#### Source data

-- ==== Sys2Proof/WellFormed.lean ====
section
/-! DEFINITION. Which coded instructions are legal words (R25 to R46 and the encoding rules of the class chapters): a word that
breaks one of these checks faults ILLOP (R47). Checks that need the state (the allotment, the issuing unit, privilege) are made
at issue. -/

namespace Sys2Proof

namespace Opnd
/-- The register number of a direct operand. -/
def num? : Opnd → Option Nat
  | .reg n => some n.toNat
  | .ind .. => none
/-- A direct operand (bit 8 = 0, R28). -/
def isReg : Opnd → Bool
  | .reg _ => true
  | .ind .. => false
/-- The all-zero operand field. -/
def isZero : Opnd → Bool
  | .reg n => n == 0#8
  | .ind .. => false
/-- A direct operand of n registers stays within v0–v255 (R31). -/
def span (n : Nat) : Opnd → Bool
  | .reg r => decide (r.toNat + n ≤ 256)
  | .ind .. => true
end Opnd

namespace Src
/-- The all-zero source field. -/
def isZero (s : Src) : Bool := s.perm == Perm.none && s.op.isZero
/-- A direct operand, modifier allowed. -/
def isReg (s : Src) : Bool := s.op.isReg
/-- A direct operand without a modifier. -/
def isPlain (s : Src) : Bool := s.perm == Perm.none && s.op.isReg
/-- As `Opnd.span`. -/
def span (n : Nat) (s : Src) : Bool := s.op.span n
end Src

namespace Common
/-- When GEN is 0 the other guard fields are zero (R27). -/
def ok (c : Common) : Bool := c.gen || (!c.gneg && c.greg == 0#4 && c.gbit == 0#5)
/-- A word that takes no guard (R27). -/
def noGuard (c : Common) : Bool := !c.gen && c.ok
end Common

/-- The fields of format A. -/
inductive AField where | dst | a | b | cc | cond | fmt | rm | sat | bitd | bit | xop
  deriving DecidableEq, Repr

/-- Every field of format A not listed is zero (R33). -/
def FmtA.only (f : FmtA) (us : List AField) : Bool :=
  f.c.ok && (us.contains .dst || f.dst.isZero) && (us.contains .a || f.a.isZero) && (us.contains .b || f.b.isZero)
    && (us.contains .cc || f.cc.isZero) && (us.contains .cond || f.cond == 0#4) && (us.contains .fmt || f.fmt == 0#4)
    && (us.contains .rm || f.rm == 0#2) && (us.contains .sat || !f.sat) && (us.contains .bitd || !f.bitd)
    && (us.contains .bit || f.bit == 0#5) && (us.contains .xop || f.xop == 0#3)

/-- Every field of format B other than IMM32 not listed is zero (R33, R34). -/
def FmtB.only (f : FmtB) (us : List AField) : Bool :=
  f.c.ok && (us.contains .dst || f.dst.isZero) && (us.contains .a || f.a.isZero) && (us.contains .cond || f.cond == 0#4)
    && (us.contains .fmt || f.fmt == 0#4) && (us.contains .rm || f.rm == 0#2) && (us.contains .sat || !f.sat)
    && (us.contains .bitd || !f.bitd) && (us.contains .bit || f.bit == 0#5) && (us.contains .xop || f.xop == 0#1)

/-- The special-register number of SRD and SWR, AUX[7:0] (R33). -/
def FmtA.sreg (f : FmtA) : Nat := f.bit.toNat * 8 + f.xop.toNat
/-- The budget field of a NOP, AUX[5:0] (R40). -/
def FmtA.budget (f : FmtA) : Nat := (f.bit.toNat % 8) * 8 + f.xop.toNat

/-- The special registers that SRD may name (R49). -/
def sregReadable (n : Nat) : Bool :=
  decide (n ≤ 0x2F) || (decide (0x30 ≤ n) && decide (n ≤ 0x35)) || n == 0x38 || n == 0x39 || n == 0x3C || n == 0x3D
/-- The special registers that SWR may name (R49). -/
def sregWritable (n : Nat) : Bool :=
  n == 0x00 || n == 0x09 || n == 0x0B || n == 0x0C || (decide (0x31 ≤ n) && decide (n ≤ 0x34))
/-- The special registers that exist on an engine only (R49). -/
def sregMseOnly (n : Nat) : Bool := decide (0x30 ≤ n) && decide (n ≤ 0x35)
/-- The special registers that an engine may name (R50). -/
def sregOnMse (n : Nat) : Bool :=
  n == 0x00 || n == 0x01 || n == 0x0A || n == 0x0B || n == 0x0C || n == 0x0D || n == 0x0E || n == 0x0F || sregMseOnly n

/-- Format codes that carry block scales (R194). -/
def fmtScaled (n : Nat) : Bool := (decide (1 ≤ n) && decide (n ≤ 5)) || (decide (10 ≤ n) && decide (n ≤ 13))
/-- The element width in bits of a format code (R164, R194); 0 for an unused code. -/
def fmtWidth (n : Nat) : Nat :=
  match n with
  | 1 => 4 | 2 => 6 | 3 => 6 | 4 => 8 | 5 => 8 | 6 => 16 | 7 => 16 | 8 => 32 | 9 => 32 | 10 => 4 | 11 => 4 | 12 => 8 | 13 => 8
  | 14 => 64 | _ => 0

/-- The fields of a tile shape word (R194). -/
def shapeFmt (w : Word) : Nat := (w.extractLsb' 0 4).toNat
def shapeRows (w : Word) : Nat := (w.extractLsb' 4 7).toNat
def shapeCols (w : Word) : Nat := (w.extractLsb' 11 7).toNat
def shapeLayout (w : Word) : Nat := (w.extractLsb' 18 2).toNat
/-- A legal shape word: 0, or one that breaks none of the cases of R194. -/
def shapeOk (w : Word) : Bool :=
  w == 0#32 ||
    (w.extractLsb' 20 12 == 0#12 && decide (1 ≤ shapeFmt w) && decide (shapeFmt w ≤ 14) && decide (1 ≤ shapeRows w)
      && decide (shapeRows w ≤ 64) && decide (1 ≤ shapeCols w) && decide (shapeCols w ≤ 64) && decide (shapeLayout w ≤ 1)
      && (!fmtScaled (shapeFmt w) || (shapeCols w % 8 == 0 && shapeLayout w == 0)))

/-- The fields of IXSET's immediate (R156). -/
def ixsetK (w : Word) : BitVec 3 := w.extractLsb' 29 3
def ixsetStep (w : Word) : BitVec 4 := w.extractLsb' 17 4
def ixsetBound (w : Word) : BitVec 9 := w.extractLsb' 8 9
def ixsetBase (w : Word) : BitVec 8 := w.extractLsb' 0 8
/-- R156: BOUND 1–256, BASE + BOUND at most 256, bits [28:21] zero. -/
def ixsetOk (w : Word) : Bool :=
  w.extractLsb' 21 8 == 0#8 && decide (1 ≤ (ixsetBound w).toNat) && decide ((ixsetBound w).toNat ≤ 256)
    && decide ((ixsetBase w).toNat + (ixsetBound w).toNat ≤ 256)
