-- ==== Sys2Proof/Machine/Groups.lean ====
section
/-! DEFINITION. Groups: their registers, split table and token stack, and how fragments park, fuse, split and take deferred paths
(R23, R30, R85, R87 to R97). -/

namespace Sys2Proof.Machine

/-! ### Program counters (R23, R39) -/

/-- The PC after a slot (R23). -/
def nextPC (pc : VAddr) : VAddr := if pc.extractLsb' 0 6 = 52#6 then pc + 16#48 else pc + 12#48
/-- The PC of the slot before. -/
def prevPC (pc : VAddr) : VAddr := if pc.extractLsb' 0 6 = 4#6 then pc - 16#48 else pc - 12#48
/-- The line of a PC. -/
def linePC (pc : VAddr) : VAddr := pc &&& ~~~63#48
/-- The slot a PC names, where its bits [5:0] are a slot offset (R20, R23). -/
def slotOf (pc : VAddr) : Option Nat :=
  match (pc.extractLsb' 0 6).toNat with
  | 4 => some 0 | 16 => some 1 | 28 => some 2 | 40 => some 3 | 52 => some 4 | _ => none

/-! ### Lookup -/

/-- The group in a slot, or the wavefront, that an identity names. -/
def State.group? (s : State) (id : GroupId) : Option Group := s.groups.find? (fun g => decide (g.id = id))
/-- Writes back a group. -/
def State.putGroup (s : State) (g : Group) : State :=
  { s with groups := s.groups.map (fun h => if h.id = g.id then g else h) }
/-- The team of a number. -/
def State.team? (s : State) (uid : Nat) : Option Team := s.teams.find? (fun t => decide (t.uid = uid))
/-- Writes back a team. -/
def State.putTeam (s : State) (t : Team) : State :=
  { s with teams := s.teams.map (fun u => if u.uid = t.uid then t else u) }
/-- The context of a number. -/
def State.ctx? (s : State) (n : Nat) : Option Ctx := s.ctxs.find? (fun c => decide (c.num = n))
/-- Writes back a context. -/
def State.putCtx (s : State) (c : Ctx) : State := { s with ctxs := s.ctxs.map (fun d => if d.num = c.num then c else d) }
/-- The graph run of a number. -/
def State.inst? (s : State) (n : Nat) : Option Inst := s.insts.find? (fun i => decide (i.num = n))
/-- Writes back a graph run. -/
def State.putInst (s : State) (i : Inst) : State := { s with insts := s.insts.map (fun j => if j.num = i.num then i else j) }

/-- A free split-table entry. -/
def Frag.empty : Frag :=
  { state := .free, mask := 0#32, pc := 0#48, dkind := .empty, dmask := 0#32, dpc := 0#48, dbud := 0, age := 0, urgent := false, held := false }
/-- A fragment that has just become ready. -/
def Frag.start (mask : Mask) (pc : VAddr) (st : FragState) (now : Nat) : Frag :=
  { state := st, mask := mask, pc := pc, dkind := .empty, dmask := 0#32, dpc := 0#48, dbud := 0, age := now, urgent := false, held := false }

/-- A group or wavefront as it starts, with its registers 0 (R117, R281, R314). -/
def Group.new (id : GroupId) (uid : Nat) (kind : GroupKind) : Group :=
  { id := id, uid := uid, kind := kind, team := 0, ctx := 0, inst := 0, node := 0, gidx := 0, role := 0#2, live := BitVec.allOnes 32,
    allot := 8, regs := [], ix := Vector.replicate 8 { base := 0#8, bound := 0#9, step := 0#4, offs := [] },
    tiles := Vector.replicate 8 { shape := 0#32, elems := [], codes := [], band := 0#16, bitmap := [] }, tileKiB := 0,
    split := List.replicate 8 Frag.empty, tokens := [], mstack := [], fstat := 0#5, rmode := 0#2, tick := 0#32, priv := false,
    handler := false, hEntry := 0, hMask := 0#32, hCause := 0#8, hAddr := 0#64, fcause := 0#8, faddr := 0#32, finfo := 0#32, faults := [],
    memFault := none, mxReset := none, park := .none, iq := [], nextSeq := 0, follow := [], producers := [], consumers := [], lastSeal := 0#32,
    copies := [], sealIssued := false, arrival := none, turnLanes := [],
    sect := { isOpen := false, regs := [], mask := 0#32, fstat := 0#5, rmode := 0#2, resume := 0#48, sm := 0, plain := 0, buf := [],
              lines := [], pin := none, wantPin := none, unbuffered := false, lastSm := 0, lastSc := 0 },
    replays := 0, escal := 3, wblim := 8, escalNow := 3, wblimNow := 8, status := 0#16, ended := false, stopped := false, step := false,
    stepped := none, watch := none, pri := 1#2, evicted := false, acquired := 0, idle := false }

########

**Activity**. Find the string "graph" in the listing and copy every line in which it occurs.

**Reply**.
/-- The graph run of a number. -/
/-- Writes back a graph run. -/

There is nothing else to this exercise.